Independence day is always preceded by Memorial Day for those who have fallen in war and in defense of the nation. The stark contrast between the somber day of memorials, gravesides and sirens is followed by the rejoicing in the independent Jewish state. At nightfall a long siren blast is followed by jubilation and revelry. Three years ago religious leaders expressed their concern about the likelihood that the main memorial observance at the outset of Memorial Day, in the evening at the Western Wall, would be the cause of Shabbat desecration if it were held on Saturday night. Therefore the authorities agreed that the memorial events, similar to the fast of Av, should be postponed to Sunday night-Monday. The problem was that they also wanted to maintain the close connection between the memorial day and the celebration on adjacent days. This necessitated postponing Independence Day as well.
In the context of what we have said before, what does this all mean? It means that as we have sunk into the post-Zionist era we have retreated from our freedom. It means that we have let our sorrow be in the driver's seat and have command over our rejoicing and our sense of control over our own destiny as a nation. We have let Tisha B'Av become the paradigm of our national existence rather than Purim and Pesach. Other ways in which we see this is in the increased involvement in youth trips to the concentration camps of Europe and even more so in the constant diplomatic and military concessions we have made over the previous years culminating in the disastrous retreat and expulsion of thousands of Jews from Gaza and northern Samaria. We have ceased to behave like a free people and have returned to the slave mentality. Our religious expression of freedom is overshadowed by our fearful fixation on the Jewish fate of death and suffering.
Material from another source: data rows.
/-- What the Hallmark finds in steps 1 to 6: a failure's status, or the policy and the segments. -/
def State.pkgCheck (s : State) (world addr gb size : Nat) : Except Nat (List (Nat × Nat) × List WeightSeg) :=
  match s.pkgHead addr with
  | none => .error pkgFormat
  | some head =>
    let pol := (polsOf head).map polEntry
    if leAt head 16 48 != s.hallmark.slots[0] then .error pkgFirmware
    else if !s.regionOwned world gb size then .error pkgWorld
    else
      match s.pkgPlain addr head with
      | none => .error pkgUnwrap
      | some text =>
        if !s.admitsDevice ⟨world, 0, gb, size, pol, false, 0⟩ then .error pkgPod
        else
          match weightSegs (text.length / 16 + 1) text with
          | none => .error pkgRoom
          | some segs => if segsFit size segs then .ok (pol, segs) else .error pkgRoom

/-- The status and the handle go to the host. -/
def State.pkgReply (s : State) (status handle : Nat) : State :=
  { s with hallmark := { s.hallmark with pkgAnswer := some (status, handle) } }

/-- PACKAGE_LOAD: a failure leaves no page changed. -/
def execPackageLoad (world addr gb size : Nat) (s : State) : Out :=
  if gb % 65536 != 0 then .next s
  else
    match s.pkgCheck world addr gb size with
    | .error st => .next (s.pkgReply st 0)
    | .ok (pol, segs) =>
      let h := s.freeHandle world
      let s1 := s.writeWorld world gb (List.replicate (65536 * regionPages size) 0)
      let s2 := segs.foldl (fun s g => s.writeWorld world (gb + g.off) g.bytes) s1
      let s3 := s2.setRegion world gb size grottoPte
      let p : Package := ⟨world, h, gb, size, pol, false, Config.freeValue s3.freeCount⟩
      .next (({ s3 with packages := s3.packages ++ [p] } : State).drawFree.pkgReply pkgLoaded h)

/-- Zeroes the region of a package, clears G and frees the handle. -/
def State.unload (s : State) (p : Package) : State :=
  let s1 := s.writeWorld p.world p.gb (List.replicate (65536 * regionPages p.size) 0)
  let s2 := s1.setRegion p.world p.gb p.size plainPte
  { s2 with packages := s2.packages.filter fun x => !(x.world == p.world && x.handle == p.handle) }

/-- Whether an admitted launch binds a package's handle. -/
def State.pkgBound (s : State) (p : Package) : Bool :=
  s.stages.any fun (g : Stage) => g.world == p.world && g.pkg == p.handle && s.launchLives g.launch

/-- PACKAGE_UNLOAD: done at once when no admitted launch binds the handle; otherwise the request waits, the package stays loaded,
and the unloading is done when the event comes again. -/
def execPackageUnload (world handle : Nat) (s : State) : Out :=
  match s.packages.find? fun p => p.world == world && p.handle == handle with
  | none => .next s
  | some p =>
    if s.pkgBound p then
      .next { s with packages := s.packages.map fun x =>
        if x.world == world && x.handle == handle then { x with unloading := true } else x }
    else .next (s.unload p)

/-! ## Worlds (15 R262) -/

/-- Zeroes frames and clears their poison. -/
def State.zeroFrames (s : State) (l : List Nat) : State :=
  { s with
    mem := s.mem.filter fun b => !l.contains (b.1 / frameBytes)
    poison := s.poison.filter fun x => !l.contains (x * 64 / frameBytes) }

/-- Whether a world may be created so. -/
def State.worldOk (s : State) (w : WorldInput) : Bool :=
  1 ≤ w.world && w.world ≤ 254 && (s.world? w.world).isNone && (s.world? 0).isSome &&
    1 ≤ w.signers.length && w.signers.length ≤ 16 && w.pinQuota ≤ 262144 &&
    w.frames.all fun f => s.frameOwner (f * frameBytes) == 0

/-- WORLD_CREATE: the frames pass to the world and are zeroed. -/
def execWorldCreate (w : WorldInput) (s : State) : Out :=
  if s.worldOk w then
    let s1 := s.zeroFrames w.frames
    let s2 := { s1 with owners := w.frames.foldl (fun l f => assocSet l f w.world) s1.owners }
    .next (s2.makeWorld w.world w.root w.signers w.pinQuota w.saveBase w.saveSize)
  else .next s

/-- The frames that a world owns. -/
def State.framesOf (s : State) (world : Nat) : List Nat := (s.owners.map (·.1)).filter fun f => assocD s.owners f 0 == world

/-- Closes every serving slot of a world. -/
def State.closeSessions (s : State) (world : Nat) : State :=
  (s.sessions.filter fun x => x.serves world).foldl (fun s x => s.closeSession (s.session x.slot)) s

/-- Ends every lease record of a world. -/
def State.endLeases (s : State) (world : Nat) : State :=
  let mine := s.fabric.ports.flatMap fun p => (p.leases.filter fun l => l.world == world).map fun l => (p.port, l.dst)
  mine.foldl (fun s x => s.revokeLease x.1 world x.2 true) s

/-- WORLD_TEARDOWN. -/
def execWorldTeardown (world : Nat) (s : State) : Out :=
  if world == 0 || 254 < world || (s.world? world).isNone || (s.launches.any fun (l : Launch) => l.world == world) then .next s
  else
    let s1 := (s.closeSessions world).endLeases world
    let frames := s1.framesOf world
    let s2 := (s1.zeroFrames frames).tlbInvalidate 1 world 0
    let s3 := s2.plateInvalidate 1 world 0
    let gone := (s3.fabric.worlds.filter fun x => x.world == world).map PodWorld.num
    .next { s3 with
      owners := s3.owners.filter fun o => !frames.contains o.1
      packages := s3.packages.filter fun p => p.world != world
      worlds := s3.worlds.filter fun x => x.id != world
      fabric := { s3.fabric with
        worlds := s3.fabric.worlds.filter fun x => x.world != world
        groups := s3.fabric.groups.filter fun x => !gone.contains x.num } }

/-! ## Soft errors (20 R369, R370) -/

/-- The address that a record shows: zero inside a confidential world's frames. -/
def State.shownAddr (s : State) (pa : Nat) : Nat := if 1 ≤ s.frameOwner pa && s.frameOwner pa ≤ 254 then 0 else pa

/-- Posts KIND 0x0102 with the row of the structure. -/
def State.postError (s : State) (die row addr : Nat) : State :=
  s.postEvent 0x0102 die (byteList [row] ++ leBytes 7 0 ++ leBytes 8 addr)

/-- Poisons a line. -/
def State.poisonLine (s : State) (pa : Nat) : State :=
  if s.poison.contains (pa / 64) then s else { s with poison := s.poison ++ [pa / 64] }

/-- Which part of a strand's state an ECC trap names. -/
inductive EccPart
  | bank (file : RegFile) (n : Nat) | cells (handle : Nat) | chan
  deriving DecidableEq, Repr

/-- TINFO of ECC. -/
def EccPart.code : EccPart → Nat
  | .bank .. => 1 | .cells _ => 2 | .chan => 3

/-- Whether an instruction reads the part. One that reads a register reads all its words (DEDUCED, log entry 31). -/
def EccPart.readBy (p : EccPart) (i : Instr) (t : Strand) : Bool :=
  match p with
  | .bank file n => (sourceRefs i t).any (Ref.names file n)
  | .chan => (allRefs i t).any fun r => match r with | .vsrc f _ => decide (32 ≤ f) | _ => false
  | .cells h =>
    match i with
    | .maccv _ _ a .. => a == h
    | .mstat _ _ a status _ => !status && a == h
    | _ => false

/-- The strand's next instruction reads the part and traps; otherwise nothing happens. -/
def State.eccTrap (s : State) (slot : SlotId) (p : EccPart) (row : Nat) : State :=
  match s.strand? slot with
  | none => s
  | some t =>
    if !s.canIssue t then s
    else
      match fetchDecode s t with
      | (s1, .instr i) => if p.readBy i t then (s1.trap t ⟨causeEcc, 0, p.code⟩).postError slot.die row 0 else s
      | (_, _) => s

/-- An error in cells: an operation under way that uses them completes poisoned; otherwise the reading instruction traps. -/
def State.cellError (s : State) (slot : SlotId) (handle : Nat) : State :=
  match s.strand? slot with
  | none => s
  | some t =>
    match t.ops.find? fun o => o.begun && o.handle == some handle && o.poison.isNone with
    | some o => ((s.putStrand (t.putOp { o with poison := some 1 })).setVoid t.launch).postError slot.die 3 0
    | none => s.eccTrap slot (.cells handle) 3

/-- An error in a session record: the slot stops with no further record. -/
def State.sessionError (s : State) (slot : Nat) : State :=
  let x := s.session slot
  if x.state == .opened || x.state == .stopped then
    ((s.putSession { x with state := .stopped, final := true }).postEvent 0x0402 noDie (leBytes 2 slot)).postError noDie 9 0
  else s

/-- UNCORRECTABLE_ERROR. -/
def execUncorrectableError (site : ErrorSite) (s : State) : Out :=
  match site with
  | .regBank slot file n => .next (s.eccTrap slot (.bank file n) 1)
  | .chan slot => .next (s.eccTrap slot .chan 2)
  | .accCell slot h => .next (s.cellError slot h)
  | .scratch c off =>
    let core := s.core c
    let sec := off / 32
    let bad := if core.spadPoison.contains sec then core.spadPoison else core.spadPoison ++ [sec]
    .next ((s.putCore { core with spadPoison := bad }).postError c.die 4 off)
  | .l2 die pa => .next ((s.poisonLine pa).postError die 5 (s.shownAddr pa))
  | .farClean die pa => .next (s.postError die 6 (s.shownAddr pa))
  | .farDirty die pa => .next ((s.poisonLine pa).postError die 6 (s.shownAddr pa))
  | .hbm die chan row pa =>
    .next (((s.poisonLine pa).postError die 7 (s.shownAddr pa)).markRepair ⟨die, chan, true, row⟩)
  | .parity die => .next (s.postError die 8 0)
  | .estimator launch est =>
    match s.launch? launch with
    | none => .next s
    | some l =>
      match (l.ests.toList[est]?).getD none with
      | none => .next s
      | some e => .next (((s.setVoid launch).killLaunch launch).postError e.home 9 0)
  | .lease port world dst =>
    if ((s.port port).lease world dst).isSome then .next ((s.revokeLease port world dst false).postError noDie 9 0) else .next s
  | .session slot => .next (s.sessionError slot)

/-- Corrected errors of a lane in a window above which it is marked. -/
def laneLimit : Nat := 4096


/-- Whether a confidential world exists, whose activity the counts of a stack then include. -/
def State.anyConfidential (s : State) : Bool := s.worlds.any fun w => 1 ≤ w.id && w.id ≤ 254

/-- CORRECTED_ERROR_WINDOW: a lane is (channel, lane, count). -/
def execCorrectedErrorWindow (die : Nat) (lanes : List (Nat × Nat × Nat)) (s : State) : Out :=
  let total := (lanes.map fun l => l.2.2).foldl (· + ·) 0
  let (s0, shown) := if s.anyConfidential then s.showCount (.corrected die) total else (s, total)
  let s1 := s0.postEvent 0x0101 die (leBytes 8 shown)
  .next ((lanes.filter fun l => laneLimit < l.2.2).foldl (fun s l => s.markRepair ⟨die, l.1, false, l.2.1⟩) s1)

/-! ## Heat and power (20 R363, R376) -/

/-- THERMCAP for the hottest die, after one period. -/
def thermNext (cap hottest : Nat) : Nat :=
  if 100 ≤ hottest then max 1 (cap - 1) else if hottest < 95 then min 8 (cap + 1) else cap

/-- THERMAL_STEP. -/
def execThermalStep (hottest : Nat) (s : State) : Out :=
  let cap := thermNext s.hallmark.thermcap hottest
  if cap == s.hallmark.thermcap then .next s
  else .next ({ s with hallmark := { s.hallmark with thermcap := cap } }.postEvent 0x0601 noDie (byteList [cap]))

/-- THERMAL_SHUTDOWN: every launch is killed and every compute die held in reset until the next power cycle. The strands of stages
stand killed until KILL_COMPLETE, which requeues and counts their items, and the Hallmark still performs a USAGE that was sent (10
R210; 15 R285). -/
def execThermalShutdown (hottest : Nat) (s : State) : Out :=
  if hottest < 110 then .next s
  else
    let s1 := s.killAll (s.launches.map Launch.serial)
    let s2 := { s1 with
      strands := s1.strands.filter fun t => !t.super
      cores := []
      dies := s1.dies.map (fun (d : Die) => { Die.reset d.id with absent := d.absent }) }
    .next (s2.postEvent 0x0602 noDie (byteList [s.hallmark.thermcap]))

/-- POWER_OFF: only the repair record survives; what happens next and the free values yet to be drawn are the model's own. -/
def execPowerOff (s : State) : Out :=
  .next { State.reset with
    agenda := s.agenda, freeCount := s.freeCount
    hallmark := { Hallmark.reset with repairs := s.hallmark.repairs } }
What do we do about this problem? We must take the Jewish identity of the State of Israel and in no uncertain terms put it in the driver's seat of our nation's fate. We must make Jewish law the determining factor in our jurisprudence rather than "enlightened" western "democracy". This fable of a "democratic Jewish state" or even a "state of all its citizens" makes us less free, not more. It subjects us to the tyranny of the nations from without and to the tyranny of secular judges, media, secret police and economic oligarchy from within. Only a return to Torah on the personal level and the establishment of true Jewish leadership on the national level based on obedience to G-d and His Torah can save us from this gathering storm of self-destruction. The secular state is certainly not the "beginning of the flowering of our redemption".